+++ LISTED RECORDS +++
-- ==== Sys2Proof/Machine/Update.lean ====
section
/-!
DEFINITION. The UPD block (spec/19_update_recovery.md): staging sessions, activation by kind, checks in place, the
floors, and ROM recovery's messages.
-/

namespace Sys2Proof.Machine

open Reg

/-! ### Sessions (R565, R566) -/

/-- STATE (R577). -/
def updState (s : State) : Nat := fget updB UPD_STAT.STATE s

/-- STATE moves. -/
def updMove (st : Nat) (s : State) : State := fset updB UPD_STAT.STATE st s

/-- A bit of UPD_ERR. -/
def updErr (f : Fld) (s : State) : State := fset updB f 1 s

/-- Set what the UPD block holds beside its registers. -/
def updPut (v : UpdState) (s : State) : State := { s with upd := v }

/-- The staging range: base and octets. -/
def stgBase (s : State) : Nat := fget updB UPD_STG_BASE.BASE s * 0x1000
/-- Its size. -/
def stgSize (s : State) : Nat := fget updB UPD_STG_SIZE.SIZE s * 0x1000

/-- The header of the session, in the first 256 octets of staging. -/
def stgHeader (s : State) : List Byte := memBytes (stgBase s) 256 s

/-- The whole staged image. -/
def stgImage (s : State) : List Byte := memBytes (stgBase s) (256 + imgLength (stgHeader s)) s

/-- The header that UPD_HDR holds. -/
def updHdr (s : State) : List Byte := rdBytes (updB + 0x1000) 64 s

/-- A session ends at an entry to DONE (R566): LOCK returns to 0, and a room command that waited is carried out. -/
def updEnd (res : Nat) (s : State) : State :=
  ledgWaited (updMove 5 (fset updB UPD_STAT.RESULT res (fset updB UPD_STAT.LOCK 0
    (updPut { s.upd with got := [], owner := 0 } s))))

/-- Check 9 (R562): the image fits the staging range, which lies in SRAM clear of every guest's windows. -/
def stagingOk (h : List Byte) (s : State) : Bool :=
  decide (256 + imgLength h ≤ stgSize s) && inRange (stgBase s) (stgSize s) 0x20000000 0x20C00000 &&
  (List.range 63).all fun k => (windowsOf (k + 1) s).all fun w => !octetsMeet w.base w.size (stgBase s) (stgSize s)

/-- HEADER (R562, R566, R572): ignored with BUSY in a session or while the accelerator works. -/
def updHeader (source : Nat) (s : State) : State :=
  if ¬(updState s = 0 ∨ updState s = 5) ∨ fis keyB PK_STAT.BUSY s = true then updErr UPD_ERR.BUSY s
  else
    fset keyB PK_STAT.BUSY 1
      (updMove 6 (fset updB UPD_STAT.RESULT 0 (fset updB UPD_STAT.KIND 0 (fset updB UPD_STAT.ROOM 0
        { s with
          upd := { s.upd with source := source }
          keys := { s.keys with pk := .header } }))))

/-- The session opens (R565). -/
def updOpen (h : List Byte) (s : State) : State :=
  let s1 := memWrite (stgBase s) h (fset updB UPD_STAT.LOCK 1 s)
  let s2 := fset updB UPD_STAT.ROOM (imgRoom h) (fset updB UPD_STAT.KIND (imgKind h) s1)
  updMove 1 (fset updB UPD_LOADED.LOADED 0 (updPut { s2.upd with got := [], owner := s2.upd.source } s2))

/-- The result of a header's checks, where it runs: in service PORTER is not allowed, in recovery ROOM is not. -/
def updJudge (h : List Byte) (s : State) : Nat :=
  let r := headerCheck h (if s.upd.source = 0 then [1, 2, 3] else [1, 3, 4]) s
  if r ≠ 0 then r else if stagingOk h s then 0 else 9

/-- Copying source octets for LOAD in chunks of 64, with the rights of the Steward: none when the door refuses one.
A register is no source, since LOAD does not read aligned words. -/
def loadRead (a : Nat) : Nat → Nat → State → Option (List Byte) × State
  | 0, _, s => (some [], s)
  | k + 1, n, s =>
    let m := min n 64
    let cause := match targetOfAccess a m with
      | some t => if t.isRegister then some 7 else doorCheckAs .steward 0 a m .load s
      | none => some 1
    match cause with
    | some c => (none, recordRefusal .steward 0 a .load c s)
    | none =>
      let l := if 0x08000000 ≤ a ∧ a < 0x0C000000 then flashBytes a m s else memBytes a m s
      match loadRead (a + 64) k (n - m) s with
      | (some r, t) => (some (l ++ r), t)
      | (none, t) => (none, t)

/-- Octets enter the next body position of staging. -/
def stgAppend (l : List Byte) (s : State) : State :=
  let n := fget updB UPD_LOADED.LOADED s
  let s1 := memWrite (stgBase s + 256 + n) l s
  fset updB UPD_LOADED.LOADED (n + l.length) (updPut { s1.upd with got := s1.upd.got ++ l } s1)

/-- LOAD (R566). -/
def updLoad (s : State) : State :=
  let n := fget updB UPD_LEN.LEN s
  if updState s ≠ 1 then updErr UPD_ERR.CMD s
  else if n = 0 then updErr UPD_ERR.RANGE s
  else if imgLength (stgHeader s) < fget updB UPD_LOADED.LOADED s + n then updEnd 9 s
  else
    match loadRead (fget updB UPD_SRC.SRC s * 4) ((n + 63) / 64) n s with
    | (some l, t) => drawFree (stgAppend l t)
    | (none, t) => updEnd 9 t

/-- What FINISH finds (R566): 0, 9 STAGING or 10 BODY_HASH. -/
def finishResult (s : State) : Nat :=
  if fget updB UPD_LOADED.LOADED s < imgLength (stgHeader s) then 9
  else if sha256 s.upd.got = imgHash (stgHeader s) then 0 else 10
+++
[WHAT YOU ARE ASKED TO DO]
Beginning at the line with "carried out. -/" and stopping after the line with "decide (256 +", please write out every line of the data above exactly and nothing else.

[SOLUTION TO THIS PROBLEM]
/-- A session ends at an entry to DONE (R566): LOCK returns to 0, and a room command that waited is carried out. -/
def updEnd (res : Nat) (s : State) : State :=
  ledgWaited (updMove 5 (fset updB UPD_STAT.RESULT res (fset updB UPD_STAT.LOCK 0
    (updPut { s.upd with got := [], owner := 0 } s))))

/-- Check 9 (R562): the image fits the staging range, which lies in SRAM clear of every guest's windows. -/
def stagingOk (h : List Byte) (s : State) : Bool :=
  decide (256 + imgLength h ≤ stgSize s) && inRange (stgBase s) (stgSize s) 0x20000000 0x20C00000 &&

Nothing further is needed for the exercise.